*** Opening of Data section ***
-- ==== Sys2Proof/Machine/RegMap.lean ====
section
/-!
DEFINITION. The register map: the offset of every register, its fields with access code,
reset value and range, and the select register that its instances stand behind
(spec/17_register_summary.md R455 to R463 and the register tables of the chapters).
-/

namespace Sys2Proof.Machine

/-- The prefixes of the register blocks (R456). -/
inductive Pfx where
  | FAB | CPB | MEM | RDX | SWC | RST | CMT | RGC | HST | ORB | MGT | SEC | FLT | PWR | CLK
  deriving DecidableEq, Repr

/-- The access codes of R7. -/
inductive Acc7 where
  | RO | RW | WO | W1C | W1S | RCL | LRW | ROH
  deriving DecidableEq, Repr

/-- The select register behind which the instances of a register stand. -/
inductive SelKind where
  | one | fabPort | fabLane | fabSch | swcEm | swcRt | swcPs | swcPort | swcPool | swcReq | swcMir | swcMirPort
  | rstSlot | memCh | hstPort | hstNet | orbGport | orbGent | orbCal | secAnchor | mgtSess | rgcJob
  deriving DecidableEq, Repr

/-- A field of a register: lowest bit, width, access, reset value, range of R465. -/
structure Fld where
  lo : Nat
  w : Nat
  acc : Acc7
  rst : Nat
  min : Nat
  max : Nat
  deriving DecidableEq, Repr

/-- A register: its offset in the page, the select register, its fields. -/
structure RegRow where
  off : Nat
  sel : SelKind
  fields : List Fld
  deriving DecidableEq, Repr

/-- Offset of `BLK_IDENT` (R457). -/
abbrev Off.BLK_IDENT : Nat := 0x0

/-- Offset of `BLK_CAPS` (R457). -/
abbrev Off.BLK_CAPS : Nat := 0x4

/-- Offset of `BLK_CTRL` (R457). -/
abbrev Off.BLK_CTRL : Nat := 0x8

/-- Offset of `BLK_STATE` (R457). -/
abbrev Off.BLK_STATE : Nat := 0xC

/-- Offset of `BLK_EVENT` (R457). -/
abbrev Off.BLK_EVENT : Nat := 0x10

/-- Offset of `BLK_EVENT_EN` (R457). -/
abbrev Off.BLK_EVENT_EN : Nat := 0x14

/-- Offset of `BLK_EVENT_FORCE` (R457). -/
abbrev Off.BLK_EVENT_FORCE : Nat := 0x18

/-- Offset of `BLK_FAULT_MAP` (R457). -/
abbrev Off.BLK_FAULT_MAP : Nat := 0x1C

/-- Offset of `BLK_FIRST_ERR0` (R395). -/
abbrev Off.BLK_FIRST_ERR0 : Nat := 0x20

/-- Offset of `BLK_FIRST_ERR1` (R395). -/
abbrev Off.BLK_FIRST_ERR1 : Nat := 0x24

/-- Offset of `BLK_FIRST_ERR2` (R395). -/
abbrev Off.BLK_FIRST_ERR2 : Nat := 0x28

/-- Offset of `BLK_FIRST_ERR3` (R395). -/
abbrev Off.BLK_FIRST_ERR3 : Nat := 0x2C

/-- Offset of `BLK_FIRST_ERR4` (R395). -/
abbrev Off.BLK_FIRST_ERR4 : Nat := 0x30

/-- Offset of `BLK_FIRST_ERR5` (R395). -/
abbrev Off.BLK_FIRST_ERR5 : Nat := 0x34

/-- Offset of `BLK_FIRST_ERR6` (R395). -/
abbrev Off.BLK_FIRST_ERR6 : Nat := 0x38

/-- Offset of `BLK_FIRST_ERR7` (R395). -/
abbrev Off.BLK_FIRST_ERR7 : Nat := 0x3C

/-- Offset of `BLK_ERR_CE` (R457). -/
abbrev Off.BLK_ERR_CE : Nat := 0x40

/-- Offset of `BLK_ERR_UE` (R457). -/
abbrev Off.BLK_ERR_UE : Nat := 0x44

/-- Offset of `BLK_ARB_CFG` (R457). -/
abbrev Off.BLK_ARB_CFG : Nat := 0x48

/-- Offset of `BLK_ARB_STAT` (R457). -/
abbrev Off.BLK_ARB_STAT : Nat := 0x4C

/-- Offset of `BLK_PERF_SEL0` (R457). -/
abbrev Off.BLK_PERF_SEL0 : Nat := 0x50

/-- Offset of `BLK_PERF_SEL1` (R457). -/
abbrev Off.BLK_PERF_SEL1 : Nat := 0x54

/-- Offset of `BLK_PERF_SEL2` (R457). -/
abbrev Off.BLK_PERF_SEL2 : Nat := 0x58

/-- Offset of `BLK_PERF_SEL3` (R457). -/
abbrev Off.BLK_PERF_SEL3 : Nat := 0x5C

/-- Offset of `BLK_PERF_CNT` (R457). -/
abbrev Off.BLK_PERF_CNT : Nat := 0x60

/-- Offset of `BLK_PERF_CNT_HI` (R457). -/
abbrev Off.BLK_PERF_CNT_HI : Nat := 0x64

/-- Offset of `CLK_CTRL` (R440). -/
abbrev Off.CLK_CTRL : Nat := 0x100

/-- Offset of `CLK_STEP` (R440). -/
abbrev Off.CLK_STEP : Nat := 0x104

/-- Offset of `CLK_STEP_N` (R440). -/
abbrev Off.CLK_STEP_N : Nat := 0x108

/-- Offset of `CLK_LOCK` (R440). -/
abbrev Off.CLK_LOCK : Nat := 0x10C

/-- Offset of `CLK_FREQ_SEL` (R440). -/
abbrev Off.CLK_FREQ_SEL : Nat := 0x110

/-- Offset of `CLK_FREQ` (R440). -/
abbrev Off.CLK_FREQ : Nat := 0x114

/-- Offset of `CMT_DROP_SLOT` (R116). -/
abbrev Off.CMT_DROP_SLOT : Nat := 0x100

/-- Offset of `CMT_DROP_GROUP` (R116). -/
abbrev Off.CMT_DROP_GROUP : Nat := 0x104

/-- Offset of `CMT_DROP_FORMAT` (R116). -/
abbrev Off.CMT_DROP_FORMAT : Nat := 0x108

/-- Offset of `CMT_DROP_ROUND` (R116). -/
abbrev Off.CMT_DROP_ROUND : Nat := 0x10C

/-- Offset of `CMT_DROP_DUP` (R116). -/
abbrev Off.CMT_DROP_DUP : Nat := 0x110

/-- Offset of `CMT_ROUND_ABANDON` (R116). -/
abbrev Off.CMT_ROUND_ABANDON : Nat := 0x114

/-- Offset of `CMT_BUSY` (R116). -/
abbrev Off.CMT_BUSY : Nat := 0x118

/-- Offset of `CPB_STR_STATE` (R186). -/
abbrev Off.CPB_STR_STATE : Nat := 0x100

/-- Offset of `CPB_STR_PC0` (R186). -/
abbrev Off.CPB_STR_PC0 : Nat := 0x104

/-- Offset of `CPB_STR_PC1` (R186). -/
abbrev Off.CPB_STR_PC1 : Nat := 0x108

/-- Offset of `CPB_STR_PC2` (R186). -/
abbrev Off.CPB_STR_PC2 : Nat := 0x10C

/-- Offset of `CPB_STR_PC3` (R186). -/
abbrev Off.CPB_STR_PC3 : Nat := 0x110

/-- Offset of `CPB_STR_WAIT` (R186). -/
abbrev Off.CPB_STR_WAIT : Nat := 0x114

/-- Offset of `CPB_STR_COND` (R186). -/
abbrev Off.CPB_STR_COND : Nat := 0x118

/-- Offset of `CPB_SET_SEL` (R186). -/
abbrev Off.CPB_SET_SEL : Nat := 0x11C

/-- Offset of `CPB_EXC_STAT` (R186). -/
abbrev Off.CPB_EXC_STAT : Nat := 0x120

/-- Offset of `CPB_EXC_PC` (R186). -/
abbrev Off.CPB_EXC_PC : Nat := 0x124

/-- Offset of `CPB_EXC_ADDR_LO` (R186). -/
abbrev Off.CPB_EXC_ADDR_LO : Nat := 0x128

/-- Offset of `CPB_EXC_ADDR_HI` (R186). -/
abbrev Off.CPB_EXC_ADDR_HI : Nat := 0x12C

/-- Offset of `CPB_INV_CAP0` (R186). -/
abbrev Off.CPB_INV_CAP0 : Nat := 0x130

/-- Offset of `CPB_INV_CAP1` (R186). -/
abbrev Off.CPB_INV_CAP1 : Nat := 0x134

/-- Offset of `CPB_INV_CAP2` (R186). -/
abbrev Off.CPB_INV_CAP2 : Nat := 0x138

/-- Offset of `CPB_ACC_INVALID` (R186). -/
abbrev Off.CPB_ACC_INVALID : Nat := 0x140

/-- Offset of `CPB_ACC_OVERFLOW` (R186). -/
abbrev Off.CPB_ACC_OVERFLOW : Nat := 0x144

/-- Offset of `CPB_EXC_SUMMARY` (R186). -/
abbrev Off.CPB_EXC_SUMMARY : Nat := 0x148

/-- Offset of `CPB_Q_LEVEL0` (R186). -/
abbrev Off.CPB_Q_LEVEL0 : Nat := 0x150

/-- Offset of `CPB_Q_LEVEL1` (R186). -/
abbrev Off.CPB_Q_LEVEL1 : Nat := 0x154

/-- Offset of `CPB_Q_LEVEL2` (R186). -/
abbrev Off.CPB_Q_LEVEL2 : Nat := 0x158

/-- Offset of `CPB_Q_LEVEL3` (R186). -/
abbrev Off.CPB_Q_LEVEL3 : Nat := 0x15C

/-- Offset of `CPB_FLAGS_LO` (R186). -/
abbrev Off.CPB_FLAGS_LO : Nat := 0x160

/-- Offset of `CPB_FLAGS_HI` (R186). -/
abbrev Off.CPB_FLAGS_HI : Nat := 0x164

/-- Offset of `CPB_STR_JOB01` (R208). -/
abbrev Off.CPB_STR_JOB01 : Nat := 0x170

/-- Offset of `CPB_STR_JOB23` (R208). -/
abbrev Off.CPB_STR_JOB23 : Nat := 0x174

/-- Offset of `CPB_STR_PLACED` (R208). -/
abbrev Off.CPB_STR_PLACED : Nat := 0x178

/-- Offset of `CPB_WAIT_MARKS0` (R208). -/
abbrev Off.CPB_WAIT_MARKS0 : Nat := 0x180

/-- Offset of `CPB_WAIT_MARKS1` (R208). -/
abbrev Off.CPB_WAIT_MARKS1 : Nat := 0x184

/-- Offset of `CPB_WAIT_MARKS2` (R208). -/
abbrev Off.CPB_WAIT_MARKS2 : Nat := 0x188

/-- Offset of `CPB_WAIT_MARKS3` (R208). -/
abbrev Off.CPB_WAIT_MARKS3 : Nat := 0x18C

/-- Offset of `CPB_STORE_FREE` (R208). -/
abbrev Off.CPB_STORE_FREE : Nat := 0x190

/-- Offset of `FAB_BLK_MODE` (R305). -/
abbrev Off.FAB_BLK_MODE : Nat := 0x100

/-- Offset of `FAB_FOM_THR` (R305). -/
abbrev Off.FAB_FOM_THR : Nat := 0x104

/-- Offset of `FAB_FOM_LOW` (R305). -/
abbrev Off.FAB_FOM_LOW : Nat := 0x108

/-- Offset of `FAB_HISER` (R305). -/
abbrev Off.FAB_HISER : Nat := 0x10C

/-- Offset of `FAB_PORT_SEL` (R305). -/
abbrev Off.FAB_PORT_SEL : Nat := 0x110

/-- Offset of `FAB_PORT_CTRL` (R305). -/
abbrev Off.FAB_PORT_CTRL : Nat := 0x114

/-- Offset of `FAB_PORT_STATE` (R305). -/
abbrev Off.FAB_PORT_STATE : Nat := 0x118

/-- Offset of `FAB_PORT_SLEEP` (R305). -/
abbrev Off.FAB_PORT_SLEEP : Nat := 0x11C

/-- Offset of `FAB_PORT_PEER_CAP` (R305). -/
abbrev Off.FAB_PORT_PEER_CAP : Nat := 0x120

/-- Offset of `FAB_FEC_CW_LO` (R305). -/
abbrev Off.FAB_FEC_CW_LO : Nat := 0x124

/-- Offset of `FAB_FEC_CW_HI` (R305). -/
abbrev Off.FAB_FEC_CW_HI : Nat := 0x128

/-- Offset of `FAB_FEC_CORR_CW` (R305). -/
abbrev Off.FAB_FEC_CORR_CW : Nat := 0x12C

/-- Offset of `FAB_FEC_UNCORR_CW` (R305). -/
abbrev Off.FAB_FEC_UNCORR_CW : Nat := 0x130

/-- Offset of `FAB_FEC_SYM` (R305). -/
abbrev Off.FAB_FEC_SYM : Nat := 0x134

/-- Offset of `FAB_RX_FCS_ERR` (R305). -/
abbrev Off.FAB_RX_FCS_ERR : Nat := 0x138

/-- Offset of `FAB_LINK_DOWN` (R305). -/
abbrev Off.FAB_LINK_DOWN : Nat := 0x13C

/-- Offset of `FAB_RETRAIN` (R305). -/
abbrev Off.FAB_RETRAIN : Nat := 0x140

/-- Offset of `FAB_DROP_DOWN` (R305). -/
abbrev Off.FAB_DROP_DOWN : Nat := 0x144

/-- Offset of `FAB_LFP_DROP_HDR` (R305). -/
abbrev Off.FAB_LFP_DROP_HDR : Nat := 0x148

/-- Offset of `FAB_LFP_DROP_LEN` (R305). -/
abbrev Off.FAB_LFP_DROP_LEN : Nat := 0x14C

/-- Offset of `FAB_LFP_DROP_CRC` (R305). -/
abbrev Off.FAB_LFP_DROP_CRC : Nat := 0x150

/-- Offset of `FAB_PAUSE_IGNORED` (R305). -/
abbrev Off.FAB_PAUSE_IGNORED : Nat := 0x154

/-- Offset of `FAB_SLEEP_TX_N` (R305). -/
abbrev Off.FAB_SLEEP_TX_N : Nat := 0x158

/-- Offset of `FAB_SLEEP_RX_N` (R305). -/
abbrev Off.FAB_SLEEP_RX_N : Nat := 0x15C

/-- Offset of `FAB_LANE_SEL` (R305). -/
abbrev Off.FAB_LANE_SEL : Nat := 0x160

/-- Offset of `FAB_LANE_CTRL` (R305). -/
abbrev Off.FAB_LANE_CTRL : Nat := 0x164

/-- Offset of `FAB_LANE_FOM` (R305). -/
abbrev Off.FAB_LANE_FOM : Nat := 0x168

/-- Offset of `FAB_LANE_SYM_ERR` (R305). -/
abbrev Off.FAB_LANE_SYM_ERR : Nat := 0x16C

/-- Offset of `FAB_FEC_HIST0` (R305). -/
abbrev Off.FAB_FEC_HIST0 : Nat := 0x180

/-- Offset of `FAB_FEC_HIST1` (R305). -/
abbrev Off.FAB_FEC_HIST1 : Nat := 0x184

/-- Offset of `FAB_FEC_HIST2` (R305). -/
abbrev Off.FAB_FEC_HIST2 : Nat := 0x188

/-- Offset of `FAB_FEC_HIST3` (R305). -/
abbrev Off.FAB_FEC_HIST3 : Nat := 0x18C

/-- Offset of `FAB_FEC_HIST4` (R305). -/
abbrev Off.FAB_FEC_HIST4 : Nat := 0x190

/-- Offset of `FAB_FEC_HIST5` (R305). -/
abbrev Off.FAB_FEC_HIST5 : Nat := 0x194

/-- Offset of `FAB_FEC_HIST6` (R305). -/
abbrev Off.FAB_FEC_HIST6 : Nat := 0x198

/-- Offset of `FAB_FEC_HIST7` (R305). -/
abbrev Off.FAB_FEC_HIST7 : Nat := 0x19C

/-- Offset of `FAB_FEC_HIST8` (R305). -/
abbrev Off.FAB_FEC_HIST8 : Nat := 0x1A0

/-- Offset of `FAB_FEC_HIST9` (R305). -/
abbrev Off.FAB_FEC_HIST9 : Nat := 0x1A4

/-- Offset of `FAB_FEC_HIST10` (R305). -/
abbrev Off.FAB_FEC_HIST10 : Nat := 0x1A8

/-- Offset of `FAB_FEC_HIST11` (R305). -/
abbrev Off.FAB_FEC_HIST11 : Nat := 0x1AC

/-- Offset of `FAB_FEC_HIST12` (R305). -/
abbrev Off.FAB_FEC_HIST12 : Nat := 0x1B0

/-- Offset of `FAB_FEC_HIST13` (R305). -/
abbrev Off.FAB_FEC_HIST13 : Nat := 0x1B4

/-- Offset of `FAB_FEC_HIST14` (R305). -/
abbrev Off.FAB_FEC_HIST14 : Nat := 0x1B8

/-- Offset of `FAB_FEC_HIST15` (R305). -/
abbrev Off.FAB_FEC_HIST15 : Nat := 0x1BC

/-- Offset of `FAB_DISC_POS` (R454). -/
abbrev Off.FAB_DISC_POS : Nat := 0x1C0

/-- Offset of `FAB_DISC_PORT` (R454). -/
abbrev Off.FAB_DISC_PORT : Nat := 0x1C4

/-- Offset of `FAB_DISC_ID` (R454). -/
abbrev Off.FAB_DISC_ID : Nat := 0x1C8

/-- Offset of `FAB_DISC_MAC_LO` (R454). -/
abbrev Off.FAB_DISC_MAC_LO : Nat := 0x1CC

/-- Offset of `FAB_DISC_MAC_HI` (R454). -/
abbrev Off.FAB_DISC_MAC_HI : Nat := 0x1D0

/-- Offset of `FAB_DISC_RX` (R454). -/
abbrev Off.FAB_DISC_RX : Nat := 0x1D4

/-- Offset of `FAB_SCH_SEL` (R282). -/
abbrev Off.FAB_SCH_SEL : Nat := 0x800

/-- Offset of `FAB_POL_CTRL` (R282). -/
abbrev Off.FAB_POL_CTRL : Nat := 0x804

/-- Offset of `FAB_POL_CIR` (R282). -/
abbrev Off.FAB_POL_CIR : Nat := 0x808

/-- Offset of `FAB_POL_CBS` (R282). -/
abbrev Off.FAB_POL_CBS : Nat := 0x80C

/-- Offset of `FAB_POL_PIR` (R282). -/
abbrev Off.FAB_POL_PIR : Nat := 0x810

/-- Offset of `FAB_POL_PBS` (R282). -/
abbrev Off.FAB_POL_PBS : Nat := 0x814

/-- Offset of `FAB_POL_GREEN` (R282). -/
abbrev Off.FAB_POL_GREEN : Nat := 0x818

/-- Offset of `FAB_POL_YELLOW` (R282). -/
abbrev Off.FAB_POL_YELLOW : Nat := 0x81C

/-- Offset of `FAB_POL_RED` (R282). -/
abbrev Off.FAB_POL_RED : Nat := 0x820

/-- Offset of `FAB_POL_DROP` (R282). -/
abbrev Off.FAB_POL_DROP : Nat := 0x824

/-- Offset of `FAB_SHP_CTRL` (R282). -/
abbrev Off.FAB_SHP_CTRL : Nat := 0x830

/-- Offset of `FAB_SHP_RATE` (R282). -/
abbrev Off.FAB_SHP_RATE : Nat := 0x834

/-- Offset of `FAB_SHP_BURST` (R282). -/
abbrev Off.FAB_SHP_BURST : Nat := 0x838

/-- Offset of `FLT_STATE` (R412). -/
abbrev Off.FLT_STATE : Nat := 0x100

/-- Offset of `FLT_FAULTN` (R412). -/
abbrev Off.FLT_FAULTN : Nat := 0x104

/-- Offset of `FLT_FIRST_FATAL` (R412). -/
abbrev Off.FLT_FIRST_FATAL : Nat := 0x108

/-- Offset of `FLT_FENCE_CAUSE0` (R412). -/
abbrev Off.FLT_FENCE_CAUSE0 : Nat := 0x10C

/-- Offset of `FLT_FENCE_CAUSE1` (R412). -/
abbrev Off.FLT_FENCE_CAUSE1 : Nat := 0x110

/-- Offset of `FLT_FENCE_CAUSE2` (R412). -/
abbrev Off.FLT_FENCE_CAUSE2 : Nat := 0x114

/-- Offset of `FLT_FENCE_CAUSE3` (R412). -/
abbrev Off.FLT_FENCE_CAUSE3 : Nat := 0x118

/-- Offset of `FLT_INJECT` (R412). -/
abbrev Off.FLT_INJECT : Nat := 0x120

/-- Offset of `FLT_LOG_HEAD` (R412). -/
abbrev Off.FLT_LOG_HEAD : Nat := 0x130

/-- Offset of `FLT_LOG_OLDEST` (R412). -/
abbrev Off.FLT_LOG_OLDEST : Nat := 0x134

/-- Offset of `FLT_LOG_SEL` (R412). -/
abbrev Off.FLT_LOG_SEL : Nat := 0x138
*** Close of Data section ***
Problem to work on: Write down, word for word, the lines above from the one containing "abbrev Off.FAB_PORT_PEER_CAP : Nat := 0x120" through the one containing "abbrev Off.FAB_RETRAIN : Nat := 0x140", both ends included.

Exercise output:
abbrev Off.FAB_PORT_PEER_CAP : Nat := 0x120

/-- Offset of `FAB_FEC_CW_LO` (R305). -/
abbrev Off.FAB_FEC_CW_LO : Nat := 0x124

/-- Offset of `FAB_FEC_CW_HI` (R305). -/
abbrev Off.FAB_FEC_CW_HI : Nat := 0x128

/-- Offset of `FAB_FEC_CORR_CW` (R305). -/
abbrev Off.FAB_FEC_CORR_CW : Nat := 0x12C

/-- Offset of `FAB_FEC_UNCORR_CW` (R305). -/
abbrev Off.FAB_FEC_UNCORR_CW : Nat := 0x130

/-- Offset of `FAB_FEC_SYM` (R305). -/
abbrev Off.FAB_FEC_SYM : Nat := 0x134

/-- Offset of `FAB_RX_FCS_ERR` (R305). -/
abbrev Off.FAB_RX_FCS_ERR : Nat := 0x138

/-- Offset of `FAB_LINK_DOWN` (R305). -/
abbrev Off.FAB_LINK_DOWN : Nat := 0x13C

/-- Offset of `FAB_RETRAIN` (R305). -/
abbrev Off.FAB_RETRAIN : Nat := 0x140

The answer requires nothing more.